● TRY IT
Within the records below, reproduce without change the lines from the line that has "def execLdc (rd" through the line that has "(sextLow 32) rd rs1 s)", and only those.

● MATERIALS PROVIDED

-- ==== Sys2Proof/Machine/State.lean ====
section
/-! DEFINITION. The architectural state of the core (10_state.md), the host transactions that act on
it (20_memory.md R41), the fault kinds (60_exceptions.md R361) and the state after reset
(70_reset_and_hazards.md R390 to R393). -/

namespace Sys2Proof.Machine

/-- Why a step would stop the machine. NOBODY RAISES ANYTHING HERE: the type has no constructor. The
spec gives every transaction and every command an effect, and its faults are latched in `STATUS` while
the machine goes on (60_exceptions.md R364), so no step of this core ends in a stop (log 20). -/
inductive Fault where
deriving DecidableEq, Repr

/-- Why a step would have no meaning. -/
inductive Refusal where
  /-- Raised by an arm of `exec` whose command has no meaning yet. All 72 have one, so nobody raises
  it. Safe: a refusal proves nothing about the hardware. -/
  | notModelled (mnemonic : String)
deriving DecidableEq, Repr

/-- The error kinds that have a fault code (60_exceptions.md R361). -/
inductive FaultKind where
  /-- The word written to `CMD` is not a legal command, or its upper half is not zero. -/
  | illegalCommand
  /-- "divisor is zero in division or remainder"; also a zero modulus. -/
  | divideByZero
  /-- "negative operand passed to an operation defined only over non-negative values". -/
  | domainError
  /-- A number kept for host software: never raised by hardware. -/
  | formatError
deriving DecidableEq, Repr

/-- A transaction of the host port (20_memory.md R41). -/
inductive Transaction where
  /-- `PortWrite(addr, data)`. -/
  | write (addr : PortAddr) (data : Limb)
  /-- `PortRead(addr)`. -/
  | read (addr : PortAddr)
  /-- `Reset` (70_reset_and_hazards.md R390). -/
  | reset
deriving DecidableEq, Repr

/-- The state of the machine. `q`, `fcode` and `fcmd` are all the state the spec gives the core
(10_state.md R30); `pending`, `returned` and `resets` are the model's own fields for the host's side
of the port and for the draws of a reset (log 1, log 2, log 5). -/
structure State where
  /-- The 16 value registers `q0` .. `q15` (10_state.md R21). -/
  q : Vector Word 16
  /-- `STATUS.FCODE`, bits 3:0 of `STATUS`: 0 when no fault is latched (10_state.md R25). -/
  fcode : BitVec 4
  /-- `STATUS.FCMD`, bits 63:32 of `STATUS`: the command word that faulted (10_state.md R25). -/
  fcmd : Cmd
  /-- The model's own: the host transactions still to come, oldest first (20_memory.md R52). -/
  pending : List Transaction
  /-- The model's own: the data that `PortRead`s have returned, oldest first (20_memory.md R41). -/
  returned : List Limb
  /-- The model's own: how many draws of `cfg.resetQ` have been used (70_reset_and_hazards.md R391). -/
  resets : Nat
deriving DecidableEq, Repr

/-- The register file that reset number `n` leaves: register `i` holds the draw `cfg.resetQ(i)` of
that reset (70_reset_and_hazards.md R391). -/
def resetRegisters (n : Nat) : Vector Word 16 :=
  Vector.ofFn fun i => Config.resetQ n (BitVec.ofFin i)

/-- The machine right after a `Reset` (70_reset_and_hazards.md R390 to R393): no fault latched, the
registers unspecified draws. No host transaction is outstanding (log 1). -/
def State.reset : State where
  q := resetRegisters 0
  fcode := 0
  fcmd := 0
  pending := []
  returned := []
  resets := 1

end Sys2Proof.Machine
end

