-- ==== Sys2Proof/Machine/Representation.lean ====
section
/-! DEFINITION. `NOP` (30_encoding.md R76) and the constant, move, widening and floating-point
conversion commands (40_representation_conversion.md). -/

namespace Sys2Proof.Machine

/-- `NOP`: writes no register, sets no flag, raises no fault (30_encoding.md R76). -/
def execNop (s : State) : Host.Outcome State Fault Refusal := .next s

/-- The constant that a selector of `LDC` names, none for a selector of 5 or more
(40_representation_conversion.md R92). -/
def constant (k : BitVec 8) : Option Word :=
  match k.toNat with
  | 0 => some zeroWord
  | 1 => some oneWord
  | 2 => some maxWord
  | 3 => some sMinWord
  | 4 => some sMaxWord
  | _ => none

/-- `LDC rd, k` (40_representation_conversion.md R92). A selector of 5 or more is no legal word; the
rule's `otherwise` case raises IllegalCommand (log 10). -/
def execLdc (rd : Reg) (k : BitVec 8) (s : State) : Host.Outcome State Fault Refusal :=
  .next (match constant k with
    | some v => s.setReg rd v
    | none => s.raise .illegalCommand (encode (.ldc rd k)))

/-- `MOV rd, rs1`, MDT's unary `+` (40_representation_conversion.md R93). -/
def execMov (rd rs1 : Reg) (s : State) : Host.Outcome State Fault Refusal :=
  .next (unaryOp (fun a => a) rd rs1 s)

/-- `ZEXT8 rd, rs1` (40_representation_conversion.md R94). -/
def execZext8 (rd rs1 : Reg) (s : State) : Host.Outcome State Fault Refusal :=
  .next (unaryOp (zextLow 8) rd rs1 s)

/-- `ZEXT16 rd, rs1` (40_representation_conversion.md R95). -/
def execZext16 (rd rs1 : Reg) (s : State) : Host.Outcome State Fault Refusal :=
  .next (unaryOp (zextLow 16) rd rs1 s)

/-- `ZEXT32 rd, rs1` (40_representation_conversion.md R96). -/
def execZext32 (rd rs1 : Reg) (s : State) : Host.Outcome State Fault Refusal :=
  .next (unaryOp (zextLow 32) rd rs1 s)

/-- `ZEXT64 rd, rs1` (40_representation_conversion.md R97). -/
def execZext64 (rd rs1 : Reg) (s : State) : Host.Outcome State Fault Refusal :=
  .next (unaryOp (zextLow 64) rd rs1 s)

/-- `SEXT8 rd, rs1` (40_representation_conversion.md R98). -/
def execSext8 (rd rs1 : Reg) (s : State) : Host.Outcome State Fault Refusal :=
  .next (unaryOp (sextLow 8) rd rs1 s)

/-- `SEXT16 rd, rs1` (40_representation_conversion.md R99). -/
def execSext16 (rd rs1 : Reg) (s : State) : Host.Outcome State Fault Refusal :=
  .next (unaryOp (sextLow 16) rd rs1 s)

/-- `SEXT32 rd, rs1` (40_representation_conversion.md R100). -/
def execSext32 (rd rs1 : Reg) (s : State) : Host.Outcome State Fault Refusal :=
  .next (unaryOp (sextLow 32) rd rs1 s)

/-- `SEXT64 rd, rs1`: plain sign extension of `a.lo` (40_representation_conversion.md R101,
90_conflicts.md C4). -/
def execSext64 (rd rs1 : Reg) (s : State) : Host.Outcome State Fault Refusal :=
  .next (unaryOp (sextLow 64) rd rs1 s)

/-- `CVT.U.F64 rd, rs1`: double to unsigned; `a.hi` is ignored (40_representation_conversion.md R107). -/
def execCvtUF64 (rd rs1 : Reg) (s : State) : Host.Outcome State Fault Refusal :=
  .next (unaryOp (fun a => f64ToU128 (lo a)) rd rs1 s)

/-- `CVT.F64.U rd, rs1`: unsigned to double in `lo`, `hi` written 0 (40_representation_conversion.md
R106). -/
def execCvtF64U (rd rs1 : Reg) (s : State) : Host.Outcome State Fault Refusal :=
  .next (unaryOp (fun a => ofLimbs 0 (u128ToF64 a)) rd rs1 s)

/-- Double to signed: the unsigned conversion of the magnitude, then the sign
(40_representation_conversion.md R109). -/
def f64ToS128 (p : Limb) : Word :=
  let v := f64ToU128 (p &&& 0x7FFFFFFFFFFFFFFF)
  if f64Sign p then neg v else v

/-- `CVT.S.F64 rd, rs1` (40_representation_conversion.md R109). -/
def execCvtSF64 (rd rs1 : Reg) (s : State) : Host.Outcome State Fault Refusal :=
  .next (unaryOp (fun a => f64ToS128 (lo a)) rd rs1 s)

/-- Signed to double: the unsigned conversion of the magnitude, then the sign bit
(40_representation_conversion.md R108). -/
def s128ToF64 (a : Word) : Limb :=
  let f := u128ToF64 (mag a)
  if isNeg a then f ||| 0x8000000000000000 else f

/-- `CVT.F64.S rd, rs1` (40_representation_conversion.md R108). -/
def execCvtF64S (rd rs1 : Reg) (s : State) : Host.Outcome State Fault Refusal :=
  .next (unaryOp (fun a => ofLimbs 0 (s128ToF64 a)) rd rs1 s)

end Sys2Proof.Machine
end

● WRITTEN SOLUTION
def execLdc (rd : Reg) (k : BitVec 8) (s : State) : Host.Outcome State Fault Refusal :=
  .next (match constant k with
    | some v => s.setReg rd v
    | none => s.raise .illegalCommand (encode (.ldc rd k)))

/-- `MOV rd, rs1`, MDT's unary `+` (40_representation_conversion.md R93). -/
def execMov (rd rs1 : Reg) (s : State) : Host.Outcome State Fault Refusal :=
  .next (unaryOp (fun a => a) rd rs1 s)

/-- `ZEXT8 rd, rs1` (40_representation_conversion.md R94). -/
def execZext8 (rd rs1 : Reg) (s : State) : Host.Outcome State Fault Refusal :=
  .next (unaryOp (zextLow 8) rd rs1 s)

/-- `ZEXT16 rd, rs1` (40_representation_conversion.md R95). -/
def execZext16 (rd rs1 : Reg) (s : State) : Host.Outcome State Fault Refusal :=
  .next (unaryOp (zextLow 16) rd rs1 s)

/-- `ZEXT32 rd, rs1` (40_representation_conversion.md R96). -/
def execZext32 (rd rs1 : Reg) (s : State) : Host.Outcome State Fault Refusal :=
  .next (unaryOp (zextLow 32) rd rs1 s)

/-- `ZEXT64 rd, rs1` (40_representation_conversion.md R97). -/
def execZext64 (rd rs1 : Reg) (s : State) : Host.Outcome State Fault Refusal :=
  .next (unaryOp (zextLow 64) rd rs1 s)

/-- `SEXT8 rd, rs1` (40_representation_conversion.md R98). -/
def execSext8 (rd rs1 : Reg) (s : State) : Host.Outcome State Fault Refusal :=
  .next (unaryOp (sextLow 8) rd rs1 s)

/-- `SEXT16 rd, rs1` (40_representation_conversion.md R99). -/
def execSext16 (rd rs1 : Reg) (s : State) : Host.Outcome State Fault Refusal :=
  .next (unaryOp (sextLow 16) rd rs1 s)

/-- `SEXT32 rd, rs1` (40_representation_conversion.md R100). -/
def execSext32 (rd rs1 : Reg) (s : State) : Host.Outcome State Fault Refusal :=
  .next (unaryOp (sextLow 32) rd rs1 s)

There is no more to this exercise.